The second way the church grows is by attraction, not argument. And so, a number of professional arguers at a magazine of ideas may not be the best source for strategies of recovery. In truth, the heart moves first and then the head follows it. Experience tells us that this is so. No man draws up a list of qualities they know a woman possesses and only then decides to fall in love. Instead they fall in love with a woman, and that action of the soul reveals an endless list of qualities in the beloved that may have previously been veiled.
I had many arguments about religion in college, and none of them ended with the person on the other side saying, "Geez, I guess you're right. When can I be baptized?" I often felt defeated and dispirited that something like this never happened. And yet, I've received emails in years since from some of those same people saying that somehow our interactions put them on a path to convert later. I hadn't overpowered their intellect, but perhaps I disarmed a stereotype. Often a person just needs to encounter someone "like them" to open themselves up to a transformation of life.

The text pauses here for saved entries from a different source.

theorem effectivePeriod_mod {M v : Nat} (hv : v < M) : effectivePeriod M v % M = v := by
  unfold effectivePeriod
  split_ifs with hzero
  · rw [Nat.mod_self, hzero]
  · exact Nat.mod_eq_of_lt hv

/-- A counter with d transitions to go, d at most M, has d - 1 after the next. -/
theorem dec_mod_eq_sub_one {M d : Nat} (hpos : 0 < d) (hd : d ≤ M) : dec M (d % M) = d - 1 := by
  rcases hd.eq_or_lt with rfl | hlt
  · rw [dec, Nat.mod_self, Nat.zero_add, Nat.mod_eq_of_lt (Nat.sub_one_lt_of_lt hpos)]
  · rw [dec, Nat.mod_eq_of_lt hlt, Nat.sub_add_comm hpos, Nat.add_mod_right,
      Nat.mod_eq_of_lt (by omega)]

/-! ### The Single-Pulse Timer (41 R300, R301) -/

theorem tSp_inactive {c : SlotCfg} {r : Slot} (h : r.active = false) : tSp c r = r := by
  simp only [tSp, h, Bool.false_eq_true, if_false]

theorem tSp_expires {c : SlotCfg} {r : Slot} (h : r.active = true)
    (hcnt : dec (modulus c) r.cnt = 0) :
    tSp c r = { r with cnt := 0, active := false, expired := true } := by
  simp only [tSp, h, hcnt, if_true, Slot.expire]

theorem tSp_counts {c : SlotCfg} {r : Slot} (h : r.active = true)
    (hcnt : dec (modulus c) r.cnt ≠ 0) : tSp c r = { r with cnt := dec (modulus c) r.cnt } := by
  simp only [tSp, h, hcnt, if_true, if_false]

theorem tSp_eq (c : SlotCfg) (r : Slot) :
    tSp c r =
      if r.active = false then r
      else if dec (modulus c) r.cnt = 0 then { r with cnt := 0, active := false, expired := true }
      else { r with cnt := dec (modulus c) r.cnt } := by
  split_ifs with hinactive hcnt
  · exact tSp_inactive hinactive
  · exact tSp_expires (Bool.eq_true_of_not_eq_false hinactive) hcnt
  · exact tSp_counts (Bool.eq_true_of_not_eq_false hinactive) hcnt

theorem transition_sp {ovf : FwdOverflow} {c : SlotCfg} (h : c.vt = .sp) :
    transition ovf c = tSp c := by
  funext r
  simp only [transition, h]

/-- The record of an SP slot k transitions after it was armed with period `p`: armed with p - k to
go (M of them is the counter 0), then expired for good. -/
def spAfter (c : SlotCfg) (r : Slot) (p k : Nat) : Slot :=
  if k < p then { r with cnt := (p - k) % modulus c, active := true, expired := false }
  else { r with cnt := 0, active := false, expired := true }

theorem spAfter_armed {c : SlotCfg} {r : Slot} {p k : Nat} (h : k < p) :
    spAfter c r p k =
      { r with cnt := (p - k) % modulus c, active := true, expired := false } :=
  if_pos h

theorem spAfter_expired {c : SlotCfg} {r : Slot} {p k : Nat} (h : p ≤ k) :
    spAfter c r p k = { r with cnt := 0, active := false, expired := true } :=
  if_neg h.not_gt

theorem spSet_eq_spAfter (c : SlotCfg) (s : State) (r : Slot) :
    spSet c s r = spAfter c r (effectivePeriod (modulus c) (argTrunc c s 0)) 0 := by
  rw [spAfter_armed (effectivePeriod_pos (modulus_pos c) _), Nat.sub_zero,
    effectivePeriod_mod (argTrunc_lt c s 0), spSet]

theorem tSp_spAfter {c : SlotCfg} {p : Nat} (hp : p ≤ modulus c) (r : Slot) (k : Nat) :
    tSp c (spAfter c r p k) = spAfter c r p (k + 1) := by
  rcases Nat.lt_or_ge k p with harmed | hexpired
  · have hdec : dec (modulus c) ((p - k) % modulus c) = p - k - 1 :=
      dec_mod_eq_sub_one (by omega) (by omega)
    rw [spAfter_armed harmed]
    rcases Nat.lt_or_ge (k + 1) p with hnext | hlast
    · have hmod : (p - (k + 1)) % modulus c = p - k - 1 := Nat.mod_eq_of_lt (by omega)
      rw [spAfter_armed hnext, hmod, tSp_counts rfl (by rw [hdec]; omega), hdec]
    · rw [spAfter_expired hlast, tSp_expires rfl (by rw [hdec]; omega)]
  · rw [spAfter_expired hexpired, spAfter_expired (by omega), tSp_inactive rfl]
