-- ==== Sys2Proof/Word.lean ====
section
/-! DEFINITION. The bit-vector types of the frame word decoder (00_scope.md R6, R7; 10_state.md R9). -/

namespace Sys2Proof

/-- A byte of the stream as it arrives on the wire (20_memory.md R28). -/
abbrev Byte := BitVec 8

/-- A Raw Frame Word: "one 16-bit unsigned value read from the wire" (30_encoding.md R39). -/
abbrev Word16 := BitVec 16

/-- The sample code `raw14`, an unsigned integer in [0, 16383] (00_scope.md R6, 30_encoding.md R44). -/
abbrev Code14 := BitVec 14

/-- A binary32 bit pattern (41_numerics.md R63). -/
abbrev F32 := BitVec 32

/-- A channel count register value, 6 bits, legal values 0 to 32 (10_state.md R10). -/
abbrev Count := BitVec 6

/-- A word index within its row, 5 bits (10_state.md R13). -/
abbrev Index := BitVec 5

/-- A register number of READ_REG, 0 to 63 (10_state.md R21). -/
abbrev RegNumber := BitVec 6

end Sys2Proof
end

And so, a little distance from identification with conservative politics will likely help the Church. Most people, including most churchmen, have their moral reasoning shaped within an omnipresent politically charged culture-war debate. The 80 percent of Americans who aren't in church on a given Sunday are very likely to encounter explicitly Christian ideas and voices within a very fractious debate about politics. People who, for whatever reason, don't like conservative politics will extend that distaste to all serious religion if the identification is too strong.
Just think about it. Very few non-religious people would open themselves to religious transformation if the expected result was that they'd be given the twitchy and aggrieved personality of an ideologue. Why, then, should ideologues represent the Church?
Growing by attraction also means that religious life should emphasize beauty. Before he was pope, Joseph Ratzinger said, "The only really effective apologia for Christianity comes down to two arguments, namely, the saints the Church has produced and the art which has grown in her womb." He's right. I've seen beautiful vestments from traditional liturgy stop traffic during processions. An atheist friend recently admitted that Mozart's Ave Verum Corpus almost made him believe in God. It may yet.
And that beauty extends also to the lives Christians cultivate. The saints Ratzinger invokes are not just found at the heads of new religious orders. They can be everywhere. The martyrs of the Middle East are an example that can enliven the Church even in the West. When a principle or movement inspires quixotic-seeming sacrifices, it becomes suddenly alluring. Closer to home, turned into a creative minority, every dinner table in a Christian home can be an imitation of the ancient Hebrew Feast of Booths, where Gentiles gathered in with believers to eat and celebrate.
Modern secularism will energetically test the commitments of Christians in these edge legal cases, and try to reshape prerogatives of Christian institutions. And some people carry it out with the relish of real commissars. But, I suspect a commercial republic like America will find it has very little energy and rationale to impose itself harshly on church people.